A possible remedy to the drawbacks of the previous techniques is also suggested by G. Karam, P. Moreau, H. Sari, `Stabilizing Fractionallyly Spaced Equalizers`, GLOBECOM '91, IEEE Global Telecommunication Conference 1991, pp. 1807-1811, where a constraint is added to the technique proposed by Uyematsu and Sakaniwa on the transfer function form realized by the adaptive equalizer under steady state conditions. This approach requires for the equalizer itself to calculate its output signal at a frequency at least equal to (1+.alpha.)/T, where T is the symbol time and .alpha. the amplitude of the roll-off area. Such a calculation increases in fact the implementative complexity of the equalizer, since calculation of the signal on the equalizer output at frequency 1/T is usually enough.

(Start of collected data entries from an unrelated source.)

theorem within_execF1Acquired {o s} (h : Within o s) {x1} :
    WithinR o (execF1Acquired x1 s) := by
  unfold execF1Acquired
  try dsimp only
  repeat' first
    | with_reducible assumption | with_reducible apply within_modTrain | with_reducible apply within_restartSnr
    | with_reducible apply WithinR.next | with_reducible apply Within.upd | rw [mk_upd] | with_reducible rfl
    | exact Nat.le_refl _ | intro _ | split

theorem within_execF1Limit {o s : State} (h : Within o s) {x1} :
    WithinR o (execF1Limit x1 s) := by
  unfold execF1Limit
  try dsimp only
  repeat' first
    | with_reducible assumption | with_reducible apply within_arrive | with_reducible apply WithinR.next | intro _
    | split

theorem within_execF2End {o s : State} (h : Within o s) {x1 x2} :
    WithinR o (execF2End x1 x2 s) := by
  unfold execF2End
  try dsimp only
  repeat' first
    | with_reducible assumption | with_reducible apply within_startF3 | with_reducible apply within_arrive
    | with_reducible apply WithinR.next | intro _ | split

theorem within_execF3Limit {o s : State} (h : Within o s) {x1} :
    WithinR o (execF3Limit x1 s) := by
  unfold execF3Limit
  try dsimp only
  repeat' first
    | with_reducible assumption | with_reducible apply within_leave | with_reducible apply WithinR.next | intro _
    | split

theorem within_execLoadingTable {o s : State} (h : Within o s) {x1 x2} :
    WithinR o (execLoadingTable x1 x2 s) := by
  unfold execLoadingTable
  try dsimp only
  repeat' first
    | with_reducible assumption | with_reducible apply within_onMessage | with_reducible apply within_sayState
    | with_reducible apply within_modChan | with_reducible apply within_modTrain | with_reducible apply WithinR.next
    | intro _ | split

theorem within_execLoadingTableApply {o s : State} (h : Within o s) {x1} :
    WithinR o (execLoadingTableApply x1 s) := by
  unfold execLoadingTableApply
  try dsimp only
  repeat' first
    | with_reducible assumption | with_reducible apply within_checkData | with_reducible apply within_modChan
    | with_reducible apply within_say | with_reducible apply WithinR.next | intro _ | split

theorem within_countMissed {o s} (h : Within o s) {x2 x3} :
    Within o (State.countMissed s x2 x3) := by
  unfold State.countMissed
  try dsimp only
  repeat' first
    | with_reducible assumption | with_reducible apply within_modQuality | with_reducible apply Within.upd
    | rw [mk_upd] | with_reducible rfl | exact Nat.le_refl _ | intro _ | split

theorem within_execMissedSyncs {o s} (h : Within o s) {x1} :
    WithinR o (execMissedSyncs x1 s) := by
  unfold execMissedSyncs
  try dsimp only
  repeat' first
    | with_reducible assumption | with_reducible apply within_countMissed | with_reducible apply within_enterFast
    | with_reducible apply within_arrive | with_reducible apply WithinR.next | intro _ | split

theorem within_execSilenceToleranceExpiry {o s : State} (h : Within o s) {x1} :
    WithinR o (execSilenceToleranceExpiry x1 s) := by
  unfold execSilenceToleranceExpiry
  try dsimp only
  repeat' first
    | with_reducible assumption | with_reducible apply within_arrive | with_reducible apply WithinR.next | intro _
    | split

theorem within_execStateMessage {o s : State} (h : Within o s) {x1 x2} :
    WithinR o (execStateMessage x1 x2 s) := by
  unfold execStateMessage
  try dsimp only
  repeat' first
    | with_reducible assumption | with_reducible apply within_onMessage | with_reducible apply within_stateInF3
    | with_reducible apply within_stateInTrain5 | with_reducible apply WithinR.next | intro _ | split

theorem within_execSyncMinusS {o s : State} (h : Within o s) {x1} :
    WithinR o (execSyncMinusS x1 s) := by
  unfold execSyncMinusS
  try dsimp only
  repeat' first
    | with_reducible assumption | with_reducible apply within_rxStreamBegins
    | with_reducible apply within_rxTableBegins | with_reducible apply within_swapBegins
    | with_reducible apply WithinR.next | intro _ | split

theorem within_execTrain5Limit {o s : State} (h : Within o s) {x1} :
    WithinR o (execTrain5Limit x1 s) := by
  unfold execTrain5Limit
  try dsimp only
  repeat' first
    | with_reducible assumption | with_reducible apply within_failTraining | with_reducible apply WithinR.next
    | intro _ | split

theorem within_execTrainPhaseEnd {o s} (h : Within o s) {x1 x2} :
    WithinR o (execTrainPhaseEnd x1 x2 s) := by
  unfold execTrainPhaseEnd
  try dsimp only
  repeat' first
    | with_reducible assumption | with_reducible apply within_modChan | with_reducible apply within_setEcho
    | with_reducible apply within_nextPhase | with_reducible apply within_modTrain
    | with_reducible apply within_setPreEq | with_reducible apply within_linkRecord
    | with_reducible apply within_setMatrix | with_reducible apply within_restartSnr
    | with_reducible apply within_startStream | with_reducible apply within_startLoading
    | with_reducible apply WithinR.next | with_reducible apply Within.upd | rw [mk_upd] | with_reducible rfl
    | exact Nat.le_refl _ | intro _ | split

Another possible remedy to the drawbacks of Gitlin, Meadors, Weinstein and Uyematsu and Sakaniwa's methods is the use of a whitening filter upstream of the equalizer and the addition of white noise (for a description of such a technique see A. Spalvieri, C. Luschi, R. Sala, F. Guglielmi, `Stabilizing the Fractionally Spaced Equalizer by Prewhitening`, GLOBECOM '95, IEEE Global Telecommunication Conference, Singapore, Nov. 1995, pp. 93-97). However, this technique disadvantageously requires addition of a whitening filter and a higher precision in the equalizer algebras.